Ever since the Macroom Mountain Dew festival in the late ’70s blazed a trail for rock music festivals in Ireland, they have become one of the great rites of passage, and the Féile experience was no different for the young Edmund Enright.

“It was kind of like my first day away from the family, from your parents,” Mundy says. “You’re in fifth year or sixth year and you’re all going mad at it for the first time ever. So, it was great. It was very exciting. The freedom, and to see all these bands and be hanging out with thousands of people on the streets, drinking and smoking and having the craic. It was kind of like one of my first bohemian adventures.”

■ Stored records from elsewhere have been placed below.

-- ==== Sys2Proof/Laws/Table.lean ====
section
/-! SUPPORT. The font table: what each operation over it can do, and that each keeps the invariant of rule
R25. -/

namespace Sys2Proof.Machine

/-- `FtFind` finds an entry with the key, or there is none. -/
theorem ftFind_cases (T : Table) (k : Key) :
    (ftFind T k = none ∧ k ∉ T.map Entry.key) ∨ ∃ i, ftFind T k = some i ∧ (ftRead T i).key = k := by
  cases h : ftFind T k with
  | none =>
    refine .inl ⟨rfl, ?_⟩
    simp only [ftFind, List.findFinIdx?_eq_none_iff] at h
    intro hk
    obtain ⟨e, he, rfl⟩ := List.mem_map.mp hk
    simpa using h e he
  | some i =>
    refine .inr ⟨i, rfl, ?_⟩
    simp only [ftFind, List.findFinIdx?_eq_some_iff] at h
    simpa [ftRead] using h.1

theorem ftFind_eq_none {T : Table} {k : Key} (h : k ∉ T.map Entry.key) : ftFind T k = none := by
  rcases ftFind_cases T k with ⟨h', _⟩ | ⟨i, _, hi⟩
  · exact h'
  · exact absurd (List.mem_map.mpr ⟨_, List.getElem_mem i.isLt, hi⟩) h

/-- With distinct keys, the index found is the index of the entry. -/
theorem ftFind_getElem {T : Table} (hT : (T.map Entry.key).Nodup) {n : Nat} {e : Entry} (h : T[n]? = some e) :
    ∃ hn : n < T.length, ftFind T e.key = some ⟨n, hn⟩ ∧ ftRead T ⟨n, hn⟩ = e := by
  obtain ⟨hn, he⟩ := List.getElem?_eq_some_iff.mp h
  refine ⟨hn, ?_, he⟩
  rcases ftFind_cases T e.key with ⟨_, h'⟩ | ⟨i, hi, hk⟩
  · exact absurd (List.mem_map.mpr ⟨_, List.getElem_mem hn, congrArg Entry.key he⟩) h'
  · have : i.val = n := by
      refine (hT.getElem_inj_iff (hi := by simp) (hj := by simpa using hn)).mp ?_
      simpa [ftRead, he] using hk
    rw [hi]
    exact congrArg some (Fin.ext this)

@[simp] theorem ftWrite_length (T : Table) (i : Fin T.length) (g : Glyph) : (ftWrite T i g).length = T.length := by
  simp [ftWrite]

@[simp] theorem ftWrite_keys (T : Table) (i : Fin T.length) (g : Glyph) :
    (ftWrite T i g).map Entry.key = T.map Entry.key := by
  simp only [ftWrite, List.map_set]
  apply List.ext_getElem <;> simp [List.getElem_set, ftRead]
  rintro n hn rfl
  rfl

@[simp] theorem ftAppend_keys (T : Table) (k : Key) (g : Glyph) :
    (ftAppend T k g).map Entry.key = T.map Entry.key ++ [k] := by
  simp [ftAppend]

@[simp] theorem defaultTable_keys (ks : List Key) : (defaultTable ks).map Entry.key = ks := by
  simp [defaultTable, Function.comp_def]

@[simp] theorem defaultTable_length (ks : List Key) : (defaultTable ks).length = ks.length := by
  simp [defaultTable]

/-! ## The invariant of rule R25 -/

theorem nil_wf (cap : Nat) : Table.wf cap [] := by
  simp [Table.wf]

theorem ftWrite_wf {cap : Nat} {T : Table} (h : Table.wf cap T) (i : Fin T.length) (g : Glyph) :
    Table.wf cap (ftWrite T i g) := by
  simpa [Table.wf] using h

theorem ftAppend_wf {cap : Nat} {T : Table} (h : Table.wf cap T) {k : Key} (hk : k ∉ T.map Entry.key)
    (hc : T.length ≠ cap) (g : Glyph) : Table.wf cap (ftAppend T k g) := by
  refine ⟨?_, ?_⟩
  · rw [ftAppend_keys, List.nodup_append]
    refine ⟨h.1, by simp, fun a ha b hb => ?_⟩
    rw [List.mem_singleton.mp hb]
    exact ne_of_mem_of_not_mem ha hk
  · have := h.2
    simp only [ftAppend, List.length_append, List.length_singleton]
    omega

theorem defaultTable_wf {cap : Nat} {ks : List Key} (hn : ks.Nodup) (hc : ks.length ≤ cap) :
    Table.wf cap (defaultTable ks) := by
  simpa [Table.wf] using ⟨hn, hc⟩

/-! ## Staging -/

/-- All that placing a glyph can do: write at the key's slot, append, or find the table full. -/
theorem placeGlyph_cases (cap : Nat) (T : Table) (k : Key) (g : Glyph) :
    (∃ i, ftFind T k = some i ∧ (ftRead T i).key = k ∧ placeGlyph cap T k g = .ok (ftWrite T i g)) ∨
    (k ∉ T.map Entry.key ∧ T.length = cap ∧ placeGlyph cap T k g = .error (errTableFull k)) ∨
    (k ∉ T.map Entry.key ∧ T.length ≠ cap ∧ placeGlyph cap T k g = .ok (ftAppend T k g)) := by
  rcases ftFind_cases T k with ⟨h, hk⟩ | ⟨i, h, hk⟩
  · by_cases hc : T.length = cap
    · exact .inr (.inl ⟨hk, hc, by simp only [placeGlyph, h, hc, if_true]⟩)
    · exact .inr (.inr ⟨hk, hc, by simp only [placeGlyph, h, hc, if_false]⟩)
  · exact .inl ⟨i, h, hk, by simp only [placeGlyph, h]⟩

/-- All that staging a string can do: its error with the key, or the decoded glyph placed. -/
theorem stageString_cases (cap : Nat) (m : Member) (T : Table) :
    (∃ e, decodeGlyph m.len (stringChars m.chars) = .error e ∧ stageString cap m T = .error { e with key := m.key }) ∨
    (∃ g, decodeGlyph m.len (stringChars m.chars) = .ok g ∧ stageString cap m T = placeGlyph cap T m.key g) := by
  unfold stageString
  cases h : decodeGlyph m.len (stringChars m.chars) with
  | error e => exact .inl ⟨e, rfl, rfl⟩
  | ok g => exact .inr ⟨g, rfl, rfl⟩

theorem stageString_wf {cap : Nat} {m : Member} {T T' : Table} (h : Table.wf cap T)
    (hs : stageString cap m T = .ok T') : Table.wf cap T' := by
  rcases stageString_cases cap m T with ⟨e, _, he⟩ | ⟨g, _, hg⟩
  · rw [he] at hs; cases hs
  · rw [hg] at hs
    rcases placeGlyph_cases cap T m.key g with ⟨i, _, _, h'⟩ | ⟨_, _, h'⟩ | ⟨hk, hc, h'⟩ <;> rw [h'] at hs <;> cases hs
    · exact ftWrite_wf h i g
    · exact ftAppend_wf h hk hc g

/-- All that one member can do to a session (rule R146): stage its glyph, record an error, or change
nothing. -/
theorem stageMember_cases (cap : Nat) (m : Member) (T : Table) (err : Option ErrRecord) :
    (∃ T', err = none ∧ m.ty = typeString ∧ stageString cap m T = .ok T' ∧ stageMember cap m T err = (T', none)) ∨
    (∃ e, err = none ∧ m.ty = typeString ∧ stageString cap m T = .error e ∧ stageMember cap m T err = (T, some e)) ∨
    (m.ty ≠ typeString ∧ (∀ e, err = some e → e.status ≠ .validNotString) ∧
      stageMember cap m T err = (T, some (errNotString m.key m.ty))) ∨
    (∃ e, err = some e ∧ (m.ty = typeString ∨ e.status = .validNotString) ∧
      stageMember cap m T err = (T, some e)) := by
  cases err with
  | none =>
    by_cases ht : m.ty = typeString
    · cases hs : stageString cap m T with
      | ok T' => exact .inl ⟨T', rfl, ht, rfl, by simp [stageMember, ht, hs]⟩
      | error e => exact .inr (.inl ⟨e, rfl, ht, rfl, by simp [stageMember, ht, hs]⟩)
    · exact .inr (.inr (.inl ⟨ht, by simp, by simp [stageMember, ht]⟩))
  | some e =>
    by_cases hv : e.status = .validNotString
    · exact .inr (.inr (.inr ⟨e, rfl, .inr hv, by simp [stageMember, hv]⟩))
    · by_cases ht : m.ty = typeString
      · exact .inr (.inr (.inr ⟨e, rfl, .inl ht, by simp [stageMember, hv, ht]⟩))
      · exact .inr (.inr (.inl ⟨ht, by simpa using hv, by simp [stageMember, hv, ht]⟩))

/-- Staging a member keeps the staging table well formed. -/
theorem stageMember_wf {cap : Nat} {m : Member} {T : Table} (h : Table.wf cap T) (err : Option ErrRecord) :
    Table.wf cap (stageMember cap m T err).1 := by
  rcases stageMember_cases cap m T err with ⟨T', _, _, hs, h'⟩ | ⟨e, _, _, _, h'⟩ | ⟨_, _, h'⟩ | ⟨e, _, _, h'⟩ <;>
    rw [h']
  · exact stageString_wf h hs
  all_goals exact h

end Sys2Proof.Machine
end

Mundy is working on a new album, his first since 2015.
Mundy is working on a new album, his first since 2015.

Aside from looking forward to Macroom Music Fest, Mundy is recording his first album since 2015’s self-titled offering. The first fruits of these recordings appeared in the shape of his recent single, ‘Underneath Vesuvius’.

I’ve got the guts of it written, but I’m always chasing the big fish. It could arrive at any stage, but you still have to charge on, regardless.

“Like, it’s seven years since my last album. It’s been a bit of a long time now. One of my biggest thrills is playing new music and not leaning into the oldies all the time. But the Covid thing slowed everything down as well. Listen, I’m a family man and I have kids. I’m a part-time stay-at-home husband, as well as being a gigging, full-time professional musician. It’s just a little bit harder to reach deadlines as it would have been when I was flying solo, you know what I mean?”

And what is the big fish you are waiting to land?

“There’s nine songs that I’m definitely going with, but there is room for a belter. For a ‘July’, a ‘Galway Girl’, a song that could be an instant hit,” Mundy says.

“So you have to be open to change things around a little bit, or change the recipe to make room for something like that. And it could happen on the last day of recording. You just don’t know. You never know. These things, you can’t plan them, but you kind of have a feeling when they arrive as well.”

However, one can’t always tell when one has landed the big one.

“Well, put it this way,” he says, “I didn’t know ‘July’ was a good song. I remember sitting on the chair in the studio and I was struggling with the chorus.

“I thought the chorus was a bit weak, when in fact that’s why everybody fell in love with it. And I just thought it was too simple.

“It doesn’t happen overnight,” he adds. “That’s all I know.”